Une fois Clarence et Alabama partis à Los
Angeles, Clifford va montrer de colossales bollocks
pour les couvrir lorsque sa caravane est investie
par le mafieux Don Vincenzo Coccotti (Chris
Walken, parfait !) et ses molosses. Vincenzo sait
que le couple est passé, il veut savoir où il est
parti. Face à l’élégance vulgaire et au ton comminatoire faussement policé du gominé, Worley,
assis et encerclé, joue d’abord au con. Première
beigne : Vincenzo n’a pas son pareil pour repérer
les mimiques des menteurs. Le ton de la scène
bascule alors du jouissif au carrément grandiose :
en une lueur dans le regard et une question à Walken (“ Je peux avoir une cigarette ? ”), Dennis
Hopper nous fait comprendre que son personnage
a saisi qu’il était foutu. Qu’il balance son fils ou
non n’y changera rien.
Autant partir sur un acte de bravoure et, au
passage, connaître si possible une mort douce et
rapide plutôt qu’une longue agonie. Clifford
Worley se lance alors dans l’un des monologues
les plus extraordinaires entendus à l’écran : une
“ leçon d’Histoire ” à l’attention de Vincenzo sur
les racines noires des Siciliens.
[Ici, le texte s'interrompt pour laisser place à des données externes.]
-- ==== Sys2Proof/Machine/Fetch.lean ====
section
/-! DEFINITION. Fetching: packets, the kinds of their words, branch targets, and the chain at a PC with the rules it must
meet before it issues (spec/03_formats.md R47-R57, spec/04_opcode_map.md R79). -/
namespace Sys2Proof.Machine

/-- The word decodes to an instruction with a literal. -/
def hasLit (w : Word) : Bool :=
  match decodeRaw w (some 0) with
  | .ok i => i.lit?.isSome
  | .error _ => false

/-- A word whose B-operand is LIT32, so that the next word is its literal (R50, R56). What the D and A fields hold does
not matter. -/
def takesLit (w : Word) : Bool :=
  w.extractLsb' 0 9 == 0x0FF &&
  (hasLit w || hasLit (w &&& 0xFFE001FF))

/-- The three words of the packet at a byte offset; none where the code segment has no frame. -/
def packetAt (s : State) (w : Wave) (base : Nat) : Option (List Word) :=
  (s.vread (s.kernVf w.kern) ((s.hdr w.kern).codebase + base) 12).map
    (fun bs => [leWord bs, leWord (bs.drop 4), leWord (bs.drop 8)])

/-- From a slot on: whether `slot` is the first word of a chain; `cont` says that the word before is chained to this
one (R50). -/
def startsAt (p : List Word) (slot : Nat) : Nat → Nat → Bool → Bool
  | 0, _, _ => false
  | n + 1, at_, cont =>
    let w := p.getD at_ 0
    if at_ = slot then !cont
    else if slot < at_ then false
    else startsAt p slot n (at_ + (if at_ < 2 && takesLit w then 2 else 1)) (w.getLsbD 31)

/-- A legal branch target: a multiple of 4, inside the code segment, and the first word of a chain (R57). -/
def legalTarget (s : State) (w : Wave) (pc : Word) : Bool :=
  decide (uv pc % 4 = 0) && decide (uv pc < 12 * (s.hdr w.kern).codelen) &&
  (match packetAt s w (uv pc - uv pc % 12) with
   | some p => startsAt p (uv pc % 12 / 4) 3 0 false
   | none => false)

/-- A word of a chain: its slot, its place among the instruction words, and the instruction it decodes to. -/
structure Piece where
  slot : Nat
  ix : Nat
  i : Option Instr
deriving DecidableEq, Repr

/-- The words of the chain that begins at a slot, and the slot after it (R51). A set chain bit with no instruction word
behind it leaves its word without a meaning. -/
def pieces (p : List Word) : Nat → Nat → Nat → List Piece × Nat
  | 0, slot, _ => ([], slot)
  | n + 1, slot, ix =>
    let w := p.getD slot 0
    let nx := slot + (if slot < 2 && takesLit w then 2 else 1)
    let i := match decodeWord w (if slot < 2 then some (p.getD (slot + 1) 0) else none) with
      | .ok (_, i) => some i
      | .error _ => none
    if w.getLsbD 31 then
      if 2 < nx then ([⟨slot, ix, none⟩], nx)
      else
        let r := pieces p n nx (ix + 1)
        (⟨slot, ix, i⟩ :: r.1, r.2)
    else ([⟨slot, ix, i⟩], nx)

/-- The slot of the first word with an ILLOP condition: no meaning, a pipe or a destination it cannot have beside the
words before it, or a place in the chain that its entry forbids (R52, R53, R54). DESIGN CHOICE: of two words that need one pipe or
name one destination the later has the condition (notes/assumptions/97.md). -/
def firstBad (multi : Bool) (ds : List RegRef) (pipes : List Pipe) : List Piece → Option Nat
  | [] => none
  | p :: rest =>
    match p.i with
    | none => some p.slot
    | some i =>
      if (multi && i.solo) || (i.isLast && !rest.isEmpty) || conflicts i.dsts ds || pipesClash (i.pipe :: pipes) then some p.slot
      else firstBad multi (ds ++ i.dsts) (i.pipe :: pipes) rest

/-- What stands at a PC: no frame, no legal chain start, an illegal word, or a chain with the PC after it. -/
inductive Fetched where
  | unmapped
  | badTarget
  | illegal (slot : Nat)
  | chain (ps : List Piece) (next : Word)
deriving DecidableEq, Repr

/-- A word that a context in reduced service does not have (spec/30_bringup.md R485). -/
def fullOnly (i : Instr) : Bool :=
  match i with
  | .dadd _ _ _ | .dmul _ _ _ | .dfma _ _ _ | .npack _ _ _ | .nunpack _ _ _ => true
  | .hadd2 m _ _ _ | .hmul2 m _ _ _ | .hfma2 m _ _ _ => m == .f16
  | .hadd2Uni m _ _ _ | .hmul2Uni m _ _ _ | .hfma2Uni m _ _ _ => m == .f16
  | .cvt c _ _ _ => c == .f16f32 || c == .f32f64
  | .cvtExt c _ _ => c == .s32f64rn || c == .s32f64rz || c == .f32f16 || c == .f64f32 || c == .f64s32 || c == .f64u32
  | .mma m _ => m != .bf16
  | .mdrain m _ _ _ _ => m != .f32 && m != .bf16
  | _ => false

/-- In reduced service a word of full service has no meaning. -/
def reducedPieces (s : State) (w : Wave) (ps : List Piece) : List Piece :=
  if ((s.ctx (s.kernVf w.kern)).map (·.reduced)).getD false then
    ps.map (fun p => { p with i := p.i.filter (fun i => !fullOnly i) })
  else ps

/-- Fetch the chain at a PC. -/
def fetch (s : State) (w : Wave) (pc : Word) : Fetched :=
  if uv pc % 4 ≠ 0 ∨ 12 * (s.hdr w.kern).codelen ≤ uv pc then .badTarget
  else match packetAt s w (uv pc - uv pc % 12) with
    | none => .unmapped
    | some p =>
      if startsAt p (uv pc % 12 / 4) 3 0 false then
        let r := pieces p 3 (uv pc % 12 / 4) 0
        let ps := reducedPieces s w r.1
        match firstBad (decide (1 < ps.length)) [] [] ps with
        | some slot => .illegal slot
        | none => .chain ps (BitVec.ofNat 32 (uv pc - uv pc % 12 + 4 * r.2))
      else .badTarget

/-- The PC that a BADTGT of a fetch records: beyond the code segment the first offset behind its last word (R49), else the PC itself
(R57, notes/assumptions/22.md). -/
def badFetchPc (s : State) (w : Wave) : Word :=
  let e := 12 * (s.hdr w.kern).codelen
  if e ≤ uv w.pc then BitVec.ofNat 32 e else w.pc

/-- The words of a chain that are to issue: all of them, or those marked for re-issue (R55). -/
def chosen (w : Wave) (ps : List Piece) : List (Nat × Nat × Instr) :=
  ps.filterMap (fun p => if w.redo == 0 || w.redo.getLsbD p.ix then p.i.map (fun i => (p.slot, p.ix, i)) else none)

/-- The sequencers of a wave at whose tails a word appends an entry as it issues (spec/13_ordering.md R250, R260). -/
def tailsOf (w : Wave) : Instr → List Nat
  | .fenceAll _ | .mrdy | .cbfree _ => (w.seqs.filter (fun q => q.2.live)).map (·.1)
  | .ld _ _ a | .st _ _ a | .ldUni _ _ a | .stUni _ a | .atom _ _ a | .atomBitwise _ _ a | .atomFloat _ _ a | .atomUni _ _ a =>
    [(w.getH a.h.toNat).seq]
  | .ldt _ a | .stt _ a => [(w.getH a.h.toNat).seq]
  | .barr h _ | .bsync h _ | .hpass h _ | .fence _ h | .resq _ h | .pagereq _ h => [(w.getH h.toNat).seq]
  | .cpy o | .tcpy o | .gath o | .scat o | .rst o | .rld o | .rred o | .ratom o | .rcpy o | .swgo o | .swresume o =>
    [(w.getH o.hnd.toNat).seq]
  | _ => []

/-- Every sequencer has room for what the words of one chain append together: 64 entries each (spec/14_handle.md R272). -/
def chainRoom (w : Wave) (is : List Instr) : Bool :=
  let ts := is.flatMap (tailsOf w)
  ts.all (fun q => decide ((w.seqAt q).entries.length + ts.count q ≤ 64))

/-- The words that may wait in a chain of several (spec/03_formats.md R495). -/
def waitsInChain (i : Instr) : Bool :=
  match i with
  | .hwait _ => true
  | .hwaitRet _ => true
  | .launch _ _ => true
  | .tcpy _ => true
  | _ => false

/-- What the checks of a chain whose registers are complete say together (spec/04_opcode_map.md R79): ILLOP alone, else what the first
word in slot order says that cannot issue, else that the sequencers have no room for all that it appends. A word that waits after it has
issued does not hold the chain back (R495). DESIGN CHOICE: a word that waits before issue keeps what later words would raise from being
found until its wait ends (notes/assumptions/104.md). -/
def verdictOf (w : Wave) (vs : List (Nat × Nat × Instr × Gate)) : Nat × Nat × Gate :=
  let ill := vs.find? (fun v => match v.2.2.2 with | .trap c _ => c == 0 | _ => false)
  let bad := vs.find? (fun v => match v.2.2.2 with | .ok | .wait _ => false | _ => true)
  match ill <|> bad with
  | some v => (v.1, v.2.1, v.2.2.2)
  | none =>
    let go := vs.filter (fun v => v.2.2.2 == .ok)
    if chainRoom w (go.map (·.2.2.1)) then (0, 0, .ok) else (((vs.head?).map (·.1)).getD 0, 0, .pend)

/-- The chain after the one at a PC, from chain bits and literals alone (spec/10_isa_control.md R215). -/
def afterChain (s : State) (w : Wave) (pc : Word) : Word :=
  match packetAt s w (uv pc - uv pc % 12) with
  | none => pc
  | some p => BitVec.ofNat 32 (uv pc - uv pc % 12 + 4 * (pieces p 3 (uv pc % 12 / 4) 0).2)

/-- One bit for each instruction word of the chain at a PC (spec/13_ordering.md R268). -/
def chainMask (s : State) (w : Wave) (pc : Word) : BitVec 3 :=
  match packetAt s w (uv pc - uv pc % 12) with
  | none => 1
  | some p => BitVec.ofNat 3 (2 ^ (pieces p 3 (uv pc % 12 / 4) 0).1.length - 1)

/-- The resume mask of a fault that an engine or a fabric target found: the waiting word alone, the words still to be
issued again, or the whole chain (R268, R481, R495). -/
def resumeMask (s : State) (w : Wave) : BitVec 3 :=
  match w.hold with
  | some h => BitVec.ofNat 3 (2 ^ h.idx)
  | none => if w.redo = 0 then chainMask s w w.pc else w.redo

end Sys2Proof.Machine
end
Le condamné à
mort prend son temps pour exposer patiemment
son raisonnement kamikaze face à un Don
Vincenzo autant interloqué qu’amusé. Écrite par
Tarantino (encore lui !), la scène se savoure à plusieurs niveaux : la complicité palpable entre
Walken et Hopper à l’écran (amis très proches
dans la vie, ça aide), la mise en place dramaturgique
du sacrifice de Worley sur fond de musique opératique, les mots désopilants qu’il choisit pour
humilier son adversaire et enfin une issue forcément
tragique et poignante.
La provoc de Worley a payé : Don Vincenzo
laisse finalement sa rage éclater et abat froidement
le papa téméraire, lui qui “ n’avait tué personne
depuis 1984. ” Magnifique. Blague de sale gosse
typiquement tarantinienne : un porte-flingue de
Vincenzo découvrira juste après l’adresse de
Clarence à Los Angeles… sur un Post-it collé au
frigo. Tarantino expliquera plus tard que le monologue de Dennis Hopper sur les Siciliens lui a
été inspiré par un “ type black ” qui vivait chez lui
à l’époque de ses années vidéoclub. Quant à
Worley sénior, il l’aurait directement modelé sur
le souvenir de son propre beau-père. La “ Sicilian
scene ”, truffée du terme “ niggers ” abhorré par
Spike Lee, reste en tout cas l’une des préférées de
son auteur. Et Clifford Worley assurément l’un
des badass éphémères les plus héroïques de
l’histoire du cinéma.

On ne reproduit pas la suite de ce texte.